------ Records for the exercise

-- ==== Sys2Proof/Certificates/Slice0/Obligations.lean ====
section
/-! DEFINITION. The statements for the provers. In them `u` is the state in which a command acts: `s` with the work a frame
end still owed done first (log 1), and the sense levels the command presents (log 8). -/

open Sys2Proof Sys2Proof.Machine

/-! ### The step and the resets -/

/-- A step takes the command at the front of the queue and runs it with the queue's rest; an empty queue idles (log 3). -/
def Obligations.StepRunsFrontCommand : Prop :=
  (∀ (c : Instr) (rest : List Instr) (s : State), step (s.queued (c :: rest)) = exec c (s.queued rest)) ∧
    ∀ s : State, step (s.queued []) = .next (s.queued [])

/-- What hardware reset leaves in each block, as R61, R92, R108, R126, R144, R176, R186 and R197 give it, and that the laws
of the state hold there. -/
def Obligations.ResetLeavesEveryBlockCleared : Prop :=
  let s := State.reset
  (s.rfg.lawful ∧ s.cxe.lawful ∧ s.switchLawful ∧ s.routesLawful ∧ s.claimsFollow ∧ s.guardFollows ∧ s.sponsorLawful ∧
    s.routeLawful ∧ s.flagsLawful ∧ s.countsLawful ∧ Memory.wf s.mem = true) ∧
  s.biu.busState = .loading ∧ s.biu.timerRunning = false ∧ s.biu.outbound = [] ∧ s.biu.silence = 0 ∧ s.biu.clear = 0 ∧
    s.biu.cause = none ∧ s.biu.synced = false ∧ s.biu.drive = .nothing ∧
    (∀ p ∈ s.biu.peers, p.presence = .unheard ∧ p.missed = 0 ∧ p.checkFailures = 0 ∧ p.lastDraining = none) ∧
    s.cxe.contexts = [] ∧ s.cxe.reservations = [] ∧ s.cxe.rejected = 0 ∧ s.cxe.unplaced = 0 ∧
    s.sbc = [] ∧ s.rfg.detectors = [] ∧ s.rfg.guards = [] ∧ (∀ l ∈ s.rfg.lines, l.users = 0 ∧ l.asserted = false) ∧
    (∀ r ∈ s.rfg.ready, r.pulsing = false ∧ r.active = false) ∧ s.ltu = [] ∧ s.rtb.routes = [] ∧ s.rtb.stray = 0 ∧
    s.spu.slotA = .empty ∧ s.spu.slotB = .empty ∧ s.spu.seq = 0 ∧
    s.ctp.queue = [] ∧ s.ctp.hold = false ∧ s.ctp.rxBuffer = none ∧ s.ctp.sending = none ∧ s.ctp.framingFaults = 0 ∧
    s.ctp.overruns = 0 ∧ s.ctp.notices = [] ∧ s.ctp.events = EventStatus.defaults ∧ s.ctp.notify1 = false ∧
    s.ctp.notify2 = false ∧ s.pld.load = .loading ∧ s.pld.fault = none ∧ s.pld.wearValid = none ∧ s.pld.save = .idle ∧
    s.pld.lastSave = .none

/-- HARDWARE_RESET puts every block in its reset state. Of the memory it changes only the bytes of a save write it cuts off
that had reached the memory, and none of a closing write (log 9). A save cut off after its opening write leaves the wear area
LOST (R192, R196). -/
def Obligations.HardwareResetKeepsOnlyMemory : Prop :=
  ∀ (reached : Nat) (s : State), ∃ mem,
    exec (.hardwareReset reached) s
      = .next { State.reset with mem := mem, freeDraws := s.freeDraws, pending := s.pending } ∧
    (s.pld.save = .idle → mem = s.mem) ∧
    ∀ copy w, s.pld.save = .writing copy w →
      (w ≠ .openMark → Memory.read s.mem Config.wearBase = some 0#8 → readWear mem = none) ∧
      (w = .closeMark → mem = s.mem) ∧
      (w ≠ .closeMark → ∀ a,
        Memory.read mem a =
          if (w.target copy).1 ≤ a ∧ a < (w.target copy).1 + min reached (w.target copy).2.length then
            (w.target copy).2[a - (w.target copy).1]?
          else Memory.read s.mem a)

------------

** What is being asked **
What is needed is a word-for-word copy of the records above, from the first line through the line that contains "the resets -/".

** Output for this exercise **
-- ==== Sys2Proof/Certificates/Slice0/Obligations.lean ====
section
/-! DEFINITION. The statements for the provers. In them `u` is the state in which a command acts: `s` with the work a frame
end still owed done first (log 1), and the sense levels the command presents (log 8). -/

open Sys2Proof Sys2Proof.Machine

/-! ### The step and the resets -/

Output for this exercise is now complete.